The ‘tenor who sings like a baritone’ garnered fans across generations collaborating with numerous artists from a range of genres. He’s the last of the great saloon singers who came to fame in the 1950s and 1960s like Frank Sinatra, who captivated the native of New York when he was eleven years old.
While Bennett never formed a part of the ‘Rat Pack’, comprised of Sammy Davis Jr., Dean Martin, Joey Bishop, and Peter Lawford and Sinatra, the unofficial leader after Humphrey Bogart died in 1957, he considered Ol’ Blue Eyes his best friend.
What was the relationship between Tony Bennet and Frank Sinatra?
In a salute to Sinatra in Vanity Fair “for showing the way”, Bennett shared his admiration for The Voice which he heard for the first time in 1935. On what was the American Idol of the day, a radio show call Major Bowes’ Amateur Hour, Sinatra captivated the then eleven-year-old Bennett with his confidence.
They would meet for the first time in 1956 when Bennet was asked to fill in for Perry Como on his NBC television show. Bennett was terrified, even though he already had three No. 1 hits, so he sought advice from Sinatra who was at the Paramount Theater. The elder singer told him: “Don’t worry about being nervous. People don’t mind that. It’s when you don’t care that they walk away from you.”

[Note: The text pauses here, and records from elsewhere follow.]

-- ==== Sys2Proof/Laws/State.lean ====
section
/-! SUPPORT. One lemma per field per named update of the state, so that no proof unfolds a record
update. -/

namespace Sys2Proof.Machine

/-! ### respond -/

@[simp] theorem respond_gq (s : State) (r : Response) : (respond s r).gq = s.gq := rfl
@[simp] theorem respond_aq (s : State) (r : Response) : (respond s r).aq = s.aq := rfl
@[simp] theorem respond_led (s : State) (r : Response) : (respond s r).led = s.led := rfl
@[simp] theorem respond_rx (s : State) (r : Response) : (respond s r).rx = s.rx := rfl
@[simp] theorem respond_tilt (s : State) (r : Response) : (respond s r).tilt = s.tilt := rfl
@[simp] theorem respond_deviceId (s : State) (r : Response) : (respond s r).deviceId = s.deviceId := rfl
@[simp] theorem respond_active (s : State) (r : Response) : (respond s r).active = s.active := rfl
@[simp] theorem respond_isMonome (s : State) (r : Response) : (respond s r).isMonome = s.isMonome := rfl
@[simp] theorem respond_probing (s : State) (r : Response) : (respond s r).probing = s.probing := rfl
@[simp] theorem respond_configured (s : State) (r : Response) : (respond s r).configured = s.configured := rfl
@[simp] theorem respond_isGrid (s : State) (r : Response) : (respond s r).isGrid = s.isGrid := rfl
@[simp] theorem respond_gridDirty (s : State) (r : Response) : (respond s r).gridDirty = s.gridDirty := rfl
@[simp] theorem respond_arcDirty (s : State) (r : Response) : (respond s r).arcDirty = s.arcDirty := rfl
@[simp] theorem respond_rows (s : State) (r : Response) : (respond s r).rows = s.rows := rfl
@[simp] theorem respond_columns (s : State) (r : Response) : (respond s r).columns = s.columns := rfl
@[simp] theorem respond_encoders (s : State) (r : Response) : (respond s r).encoders = s.encoders := rfl
@[simp] theorem respond_rotation (s : State) (r : Response) : (respond s r).rotation = s.rotation := rfl
@[simp] theorem respond_job (s : State) (r : Response) : (respond s r).job = s.job := rfl
@[simp] theorem respond_port (s : State) (r : Response) : (respond s r).port = s.port := rfl
@[simp] theorem respond_hostResp (s : State) (r : Response) : (respond s r).hostResp = if s.port = .host then some r else s.hostResp := rfl
@[simp] theorem respond_prodResp (s : State) (r : Response) : (respond s r).prodResp = if s.port = .prod then some r else s.prodResp := rfl
@[simp] theorem respond_rxs (s : State) (r : Response) : (respond s r).rxs = s.rxs := rfl
@[simp] theorem respond_txs (s : State) (r : Response) : (respond s r).txs = s.txs := rfl
@[simp] theorem respond_txPlan (s : State) (r : Response) : (respond s r).txPlan = s.txPlan := rfl
@[simp] theorem respond_txSeq (s : State) (r : Response) : (respond s r).txSeq = s.txSeq := rfl
@[simp] theorem respond_schedule (s : State) (r : Response) : (respond s r).schedule = s.schedule := rfl
@[simp] theorem respond_hostProg (s : State) (r : Response) : (respond s r).hostProg = s.hostProg := rfl
@[simp] theorem respond_prodProg (s : State) (r : Response) : (respond s r).prodProg = s.prodProg := rfl
@[simp] theorem respond_trace (s : State) (r : Response) : (respond s r).trace = s.trace := rfl
@[simp] theorem respond_cfg (s : State) (r : Response) : (respond s r).cfg = s.cfg := rfl

/-! ### done -/

@[simp] theorem done_gq (s : State) (d2 d1 d0 : Byte) : (done s d2 d1 d0).gq = s.gq := rfl
@[simp] theorem done_aq (s : State) (d2 d1 d0 : Byte) : (done s d2 d1 d0).aq = s.aq := rfl
@[simp] theorem done_led (s : State) (d2 d1 d0 : Byte) : (done s d2 d1 d0).led = s.led := rfl
@[simp] theorem done_rx (s : State) (d2 d1 d0 : Byte) : (done s d2 d1 d0).rx = s.rx := rfl
@[simp] theorem done_tilt (s : State) (d2 d1 d0 : Byte) : (done s d2 d1 d0).tilt = s.tilt := rfl
@[simp] theorem done_deviceId (s : State) (d2 d1 d0 : Byte) : (done s d2 d1 d0).deviceId = s.deviceId := rfl
@[simp] theorem done_active (s : State) (d2 d1 d0 : Byte) : (done s d2 d1 d0).active = s.active := rfl
@[simp] theorem done_isMonome (s : State) (d2 d1 d0 : Byte) : (done s d2 d1 d0).isMonome = s.isMonome := rfl
@[simp] theorem done_probing (s : State) (d2 d1 d0 : Byte) : (done s d2 d1 d0).probing = s.probing := rfl
@[simp] theorem done_configured (s : State) (d2 d1 d0 : Byte) : (done s d2 d1 d0).configured = s.configured := rfl
@[simp] theorem done_isGrid (s : State) (d2 d1 d0 : Byte) : (done s d2 d1 d0).isGrid = s.isGrid := rfl
@[simp] theorem done_gridDirty (s : State) (d2 d1 d0 : Byte) : (done s d2 d1 d0).gridDirty = s.gridDirty := rfl
@[simp] theorem done_arcDirty (s : State) (d2 d1 d0 : Byte) : (done s d2 d1 d0).arcDirty = s.arcDirty := rfl
@[simp] theorem done_rows (s : State) (d2 d1 d0 : Byte) : (done s d2 d1 d0).rows = s.rows := rfl
@[simp] theorem done_columns (s : State) (d2 d1 d0 : Byte) : (done s d2 d1 d0).columns = s.columns := rfl
@[simp] theorem done_encoders (s : State) (d2 d1 d0 : Byte) : (done s d2 d1 d0).encoders = s.encoders := rfl
@[simp] theorem done_rotation (s : State) (d2 d1 d0 : Byte) : (done s d2 d1 d0).rotation = s.rotation := rfl
@[simp] theorem done_job (s : State) (d2 d1 d0 : Byte) : (done s d2 d1 d0).job = s.job := rfl
@[simp] theorem done_port (s : State) (d2 d1 d0 : Byte) : (done s d2 d1 d0).port = s.port := rfl
@[simp] theorem done_hostResp (s : State) (d2 d1 d0 : Byte) : (done s d2 d1 d0).hostResp = if s.port = .host then some ⟨0, d2, d1, d0⟩ else s.hostResp := rfl
@[simp] theorem done_prodResp (s : State) (d2 d1 d0 : Byte) : (done s d2 d1 d0).prodResp = if s.port = .prod then some ⟨0, d2, d1, d0⟩ else s.prodResp := rfl
@[simp] theorem done_rxs (s : State) (d2 d1 d0 : Byte) : (done s d2 d1 d0).rxs = s.rxs := rfl
@[simp] theorem done_txs (s : State) (d2 d1 d0 : Byte) : (done s d2 d1 d0).txs = s.txs := rfl
@[simp] theorem done_txPlan (s : State) (d2 d1 d0 : Byte) : (done s d2 d1 d0).txPlan = s.txPlan := rfl
@[simp] theorem done_txSeq (s : State) (d2 d1 d0 : Byte) : (done s d2 d1 d0).txSeq = s.txSeq := rfl
@[simp] theorem done_schedule (s : State) (d2 d1 d0 : Byte) : (done s d2 d1 d0).schedule = s.schedule := rfl
@[simp] theorem done_hostProg (s : State) (d2 d1 d0 : Byte) : (done s d2 d1 d0).hostProg = s.hostProg := rfl
@[simp] theorem done_prodProg (s : State) (d2 d1 d0 : Byte) : (done s d2 d1 d0).prodProg = s.prodProg := rfl
@[simp] theorem done_trace (s : State) (d2 d1 d0 : Byte) : (done s d2 d1 d0).trace = s.trace := rfl
@[simp] theorem done_cfg (s : State) (d2 d1 d0 : Byte) : (done s d2 d1 d0).cfg = s.cfg := rfl

/-! ### label -/

@[simp] theorem label_gq (l : Label) (s : State) : (label l s).gq = s.gq := rfl
@[simp] theorem label_aq (l : Label) (s : State) : (label l s).aq = s.aq := rfl
@[simp] theorem label_led (l : Label) (s : State) : (label l s).led = s.led := rfl
@[simp] theorem label_rx (l : Label) (s : State) : (label l s).rx = s.rx := rfl
@[simp] theorem label_tilt (l : Label) (s : State) : (label l s).tilt = s.tilt := rfl
@[simp] theorem label_deviceId (l : Label) (s : State) : (label l s).deviceId = s.deviceId := rfl
@[simp] theorem label_active (l : Label) (s : State) : (label l s).active = s.active := rfl
@[simp] theorem label_isMonome (l : Label) (s : State) : (label l s).isMonome = s.isMonome := rfl
@[simp] theorem label_probing (l : Label) (s : State) : (label l s).probing = s.probing := rfl
@[simp] theorem label_configured (l : Label) (s : State) : (label l s).configured = s.configured := rfl
@[simp] theorem label_isGrid (l : Label) (s : State) : (label l s).isGrid = s.isGrid := rfl
@[simp] theorem label_gridDirty (l : Label) (s : State) : (label l s).gridDirty = s.gridDirty := rfl
@[simp] theorem label_arcDirty (l : Label) (s : State) : (label l s).arcDirty = s.arcDirty := rfl
@[simp] theorem label_rows (l : Label) (s : State) : (label l s).rows = s.rows := rfl
@[simp] theorem label_columns (l : Label) (s : State) : (label l s).columns = s.columns := rfl
@[simp] theorem label_encoders (l : Label) (s : State) : (label l s).encoders = s.encoders := rfl
@[simp] theorem label_rotation (l : Label) (s : State) : (label l s).rotation = s.rotation := rfl
@[simp] theorem label_job (l : Label) (s : State) : (label l s).job = s.job := rfl
@[simp] theorem label_port (l : Label) (s : State) : (label l s).port = s.port := rfl
@[simp] theorem label_hostResp (l : Label) (s : State) : (label l s).hostResp = s.hostResp := rfl
@[simp] theorem label_prodResp (l : Label) (s : State) : (label l s).prodResp = s.prodResp := rfl
@[simp] theorem label_rxs (l : Label) (s : State) : (label l s).rxs = s.rxs := rfl
@[simp] theorem label_txs (l : Label) (s : State) : (label l s).txs = s.txs := rfl
@[simp] theorem label_txPlan (l : Label) (s : State) : (label l s).txPlan = s.txPlan := rfl
@[simp] theorem label_txSeq (l : Label) (s : State) : (label l s).txSeq = s.txSeq := rfl
@[simp] theorem label_schedule (l : Label) (s : State) : (label l s).schedule = s.schedule := rfl
@[simp] theorem label_hostProg (l : Label) (s : State) : (label l s).hostProg = s.hostProg := rfl
@[simp] theorem label_prodProg (l : Label) (s : State) : (label l s).prodProg = s.prodProg := rfl
@[simp] theorem label_trace (l : Label) (s : State) : (label l s).trace = s.trace ++ [l] := rfl
@[simp] theorem label_cfg (l : Label) (s : State) : (label l s).cfg = s.cfg := rfl

/-! ### malformed -/

@[simp] theorem malformed_gq (s : State) : (malformed s).gq = s.gq := rfl
@[simp] theorem malformed_aq (s : State) : (malformed s).aq = s.aq := rfl
@[simp] theorem malformed_led (s : State) : (malformed s).led = s.led := rfl
@[simp] theorem malformed_rx (s : State) : (malformed s).rx = s.rx := rfl
@[simp] theorem malformed_tilt (s : State) : (malformed s).tilt = s.tilt := rfl
@[simp] theorem malformed_deviceId (s : State) : (malformed s).deviceId = s.deviceId := rfl
@[simp] theorem malformed_active (s : State) : (malformed s).active = s.active := rfl
@[simp] theorem malformed_isMonome (s : State) : (malformed s).isMonome = s.isMonome := rfl
@[simp] theorem malformed_probing (s : State) : (malformed s).probing = s.probing := rfl
@[simp] theorem malformed_configured (s : State) : (malformed s).configured = s.configured := rfl
@[simp] theorem malformed_isGrid (s : State) : (malformed s).isGrid = s.isGrid := rfl
@[simp] theorem malformed_gridDirty (s : State) : (malformed s).gridDirty = s.gridDirty := rfl
@[simp] theorem malformed_arcDirty (s : State) : (malformed s).arcDirty = s.arcDirty := rfl
@[simp] theorem malformed_rows (s : State) : (malformed s).rows = s.rows := rfl
@[simp] theorem malformed_columns (s : State) : (malformed s).columns = s.columns := rfl
@[simp] theorem malformed_encoders (s : State) : (malformed s).encoders = s.encoders := rfl
@[simp] theorem malformed_rotation (s : State) : (malformed s).rotation = s.rotation := rfl
@[simp] theorem malformed_job (s : State) : (malformed s).job = s.job := rfl
@[simp] theorem malformed_port (s : State) : (malformed s).port = s.port := rfl
@[simp] theorem malformed_hostResp (s : State) : (malformed s).hostResp = s.hostResp := rfl
@[simp] theorem malformed_prodResp (s : State) : (malformed s).prodResp = s.prodResp := rfl
@[simp] theorem malformed_rxs (s : State) : (malformed s).rxs = s.rxs := rfl
@[simp] theorem malformed_txs (s : State) : (malformed s).txs = s.txs := rfl
@[simp] theorem malformed_txPlan (s : State) : (malformed s).txPlan = s.txPlan := rfl
@[simp] theorem malformed_txSeq (s : State) : (malformed s).txSeq = s.txSeq := rfl
@[simp] theorem malformed_schedule (s : State) : (malformed s).schedule = s.schedule := rfl
@[simp] theorem malformed_hostProg (s : State) : (malformed s).hostProg = s.hostProg := rfl
@[simp] theorem malformed_prodProg (s : State) : (malformed s).prodProg = s.prodProg := rfl
@[simp] theorem malformed_trace (s : State) : (malformed s).trace = s.trace ++ [.protoMalformed s.rx.cmd] := rfl
@[simp] theorem malformed_cfg (s : State) : (malformed s).cfg = s.cfg := rfl

/-! ### dropConnection -/

@[simp] theorem dropConnection_gq (s : State) : (dropConnection s).gq = s.gq := rfl
@[simp] theorem dropConnection_aq (s : State) : (dropConnection s).aq = s.aq := rfl
@[simp] theorem dropConnection_led (s : State) : (dropConnection s).led = s.led := rfl
@[simp] theorem dropConnection_rx (s : State) : (dropConnection s).rx = { s.rx with state := .idle } := rfl
@[simp] theorem dropConnection_tilt (s : State) : (dropConnection s).tilt = s.tilt := rfl
@[simp] theorem dropConnection_deviceId (s : State) : (dropConnection s).deviceId = s.deviceId := rfl
@[simp] theorem dropConnection_active (s : State) : (dropConnection s).active = false := rfl
@[simp] theorem dropConnection_isMonome (s : State) : (dropConnection s).isMonome = s.isMonome := rfl
@[simp] theorem dropConnection_probing (s : State) : (dropConnection s).probing = false := rfl
@[simp] theorem dropConnection_configured (s : State) : (dropConnection s).configured = s.configured := rfl
@[simp] theorem dropConnection_isGrid (s : State) : (dropConnection s).isGrid = s.isGrid := rfl
@[simp] theorem dropConnection_gridDirty (s : State) : (dropConnection s).gridDirty = s.gridDirty := rfl
@[simp] theorem dropConnection_arcDirty (s : State) : (dropConnection s).arcDirty = s.arcDirty := rfl
@[simp] theorem dropConnection_rows (s : State) : (dropConnection s).rows = s.rows := rfl
@[simp] theorem dropConnection_columns (s : State) : (dropConnection s).columns = s.columns := rfl
@[simp] theorem dropConnection_encoders (s : State) : (dropConnection s).encoders = s.encoders := rfl
@[simp] theorem dropConnection_rotation (s : State) : (dropConnection s).rotation = s.rotation := rfl
@[simp] theorem dropConnection_job (s : State) : (dropConnection s).job = s.job := rfl
@[simp] theorem dropConnection_port (s : State) : (dropConnection s).port = s.port := rfl
@[simp] theorem dropConnection_hostResp (s : State) : (dropConnection s).hostResp = s.hostResp := rfl
@[simp] theorem dropConnection_prodResp (s : State) : (dropConnection s).prodResp = s.prodResp := rfl
@[simp] theorem dropConnection_rxs (s : State) : (dropConnection s).rxs = s.rxs := rfl
@[simp] theorem dropConnection_txs (s : State) : (dropConnection s).txs = s.txs := rfl
@[simp] theorem dropConnection_txPlan (s : State) : (dropConnection s).txPlan = s.txPlan := rfl
@[simp] theorem dropConnection_txSeq (s : State) : (dropConnection s).txSeq = s.txSeq := rfl
@[simp] theorem dropConnection_schedule (s : State) : (dropConnection s).schedule = s.schedule := rfl
@[simp] theorem dropConnection_hostProg (s : State) : (dropConnection s).hostProg = s.hostProg := rfl
@[simp] theorem dropConnection_prodProg (s : State) : (dropConnection s).prodProg = s.prodProg := rfl
@[simp] theorem dropConnection_trace (s : State) : (dropConnection s).trace = s.trace := rfl
@[simp] theorem dropConnection_cfg (s : State) : (dropConnection s).cfg = s.cfg := rfl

The two built a lasting friendship over the ensuing years and were each other’s fans, often praising the other’s work. In a Life magazine article in 1965 Sinatra spoke candidly about several singers saying “But for my money Tony Bennett is the best singer in the business. [He] gets across what the composer had in mind, and probably a little more.”

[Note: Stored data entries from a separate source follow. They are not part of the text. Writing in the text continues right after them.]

/-- Every port operation runs alike on states with the same view. (A received frame alone would not:
its label may show the command byte of an idle framer.) -/
theorem exec_alike (h : a.sameView b) (ha : a.Inv) (hb : b.Inv) {i : Instr}
    (hi : isPortOperation i = true) : Alike (exec i a) (exec i b) := by
  cases i with
  | addg x y pressed => exact (h.qAddG ha.queuesSound hb.queuesSound _).done _ _ _
  | adda index delta => exact (h.qAddA ha.queuesSound hb.queuesSound _).done _ _ _
  | gavail =>
    obtain ⟨hg, -, -, -⟩ := id h
    rw [exec, exec, execGavail, execGavail, hg.avail_eq]
    exact h.done _ _ _
  | aavail =>
    obtain ⟨-, hq, -, -⟩ := id h
    rw [exec, exec, execAavail, execAavail, hq.avail_eq]
    exact h.done _ _ _
  | rdg => exact execRdg_alike h
  | rda => exact execRda_alike h
  | poll => exact execPoll_alike h
  | rxbyte => exact execRxbyte_alike h ha hb
  | setgled x y level => exact setGridLed_alike h x y level
  | clrgled x y => exact setGridLed_alike h x y 0
  | setaled ring led level => exact setArcLed_alike h ring led level
  | clraled ring led => exact setArcLed_alike h ring led 0
  | setall level => exact setAllLeds_alike h level
  | clrall => exact setAllLeds_alike h 0
  | clrring ring => exact execClrring_alike h ring
  | refreshg => exact execRefreshg_alike h
  | refresha => exact execRefresha_alike h
  | refresh => exact execRefresh_alike h
  | sendsize => exact execSendsize_alike h
  | sendrot => exact execSendrot_alike h
  | init => exact execInit_alike h
  | getinfo => exact execGetinfo_alike h
  | setupg rows columns => exact execSetupg_alike h rows columns
  | setupa encoders => exact execSetupa_alike h encoders
  | setrot r => exact execSetrot_alike h r
  | rdreg n => exact execRdreg_alike h n
  | settilt sensor active => exact execSettilt_alike h sensor active
  | sendtilt sensor x y z => exact execSendtilt_alike h sensor x y z
  | _ => cases hi

/-! ### The agents' turns and the step (rules R51, R52, R63) -/

theorem issue_alike (h : a.sameView b) (ha : a.Inv) (hb : b.Inv) (p : Agent) (cw : Command) :
    Alike (issue p cw a) (issue p cw b) := by
  cases hd : decodeCommand cw with
  | error e =>
    rw [issue_illegal hd, issue_illegal hd]
    exact h.raise _
  | ok i =>
    cases hp : portAllows a.cfg p i with
    | false =>
      rw [issue_refused hd hp, issue_refused hd (h.cfg_eq ▸ hp)]
      exact .refused _
    | true =>
      rw [issue_ok hd hp, issue_ok hd (h.cfg_eq ▸ hp)]
      exact exec_alike h ha hb (decodeCommand_isPortOperation hd)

Bennett wrote in Vanity Fair: “I like to think that what he heard in my singing was the same honesty that I, and millions of others, found in his.”
Why wasn’t Tony Bennett in the Rat Pack?
You would think that if they were such good friends that Bennett would have been included in what James Wolcott called the “Mount Rushmore of men having fun.” The five members that comprised the group had a reputation of performing and filming movies together in addition to their partying and drinking.
Bennett said that he was never a part of the rabble-rousing club as he couldn’t keep up with them. “I had my singing and my painting, and with the hours they kept — whoa! — it’s just as well I wasn’t in that scene,” he said.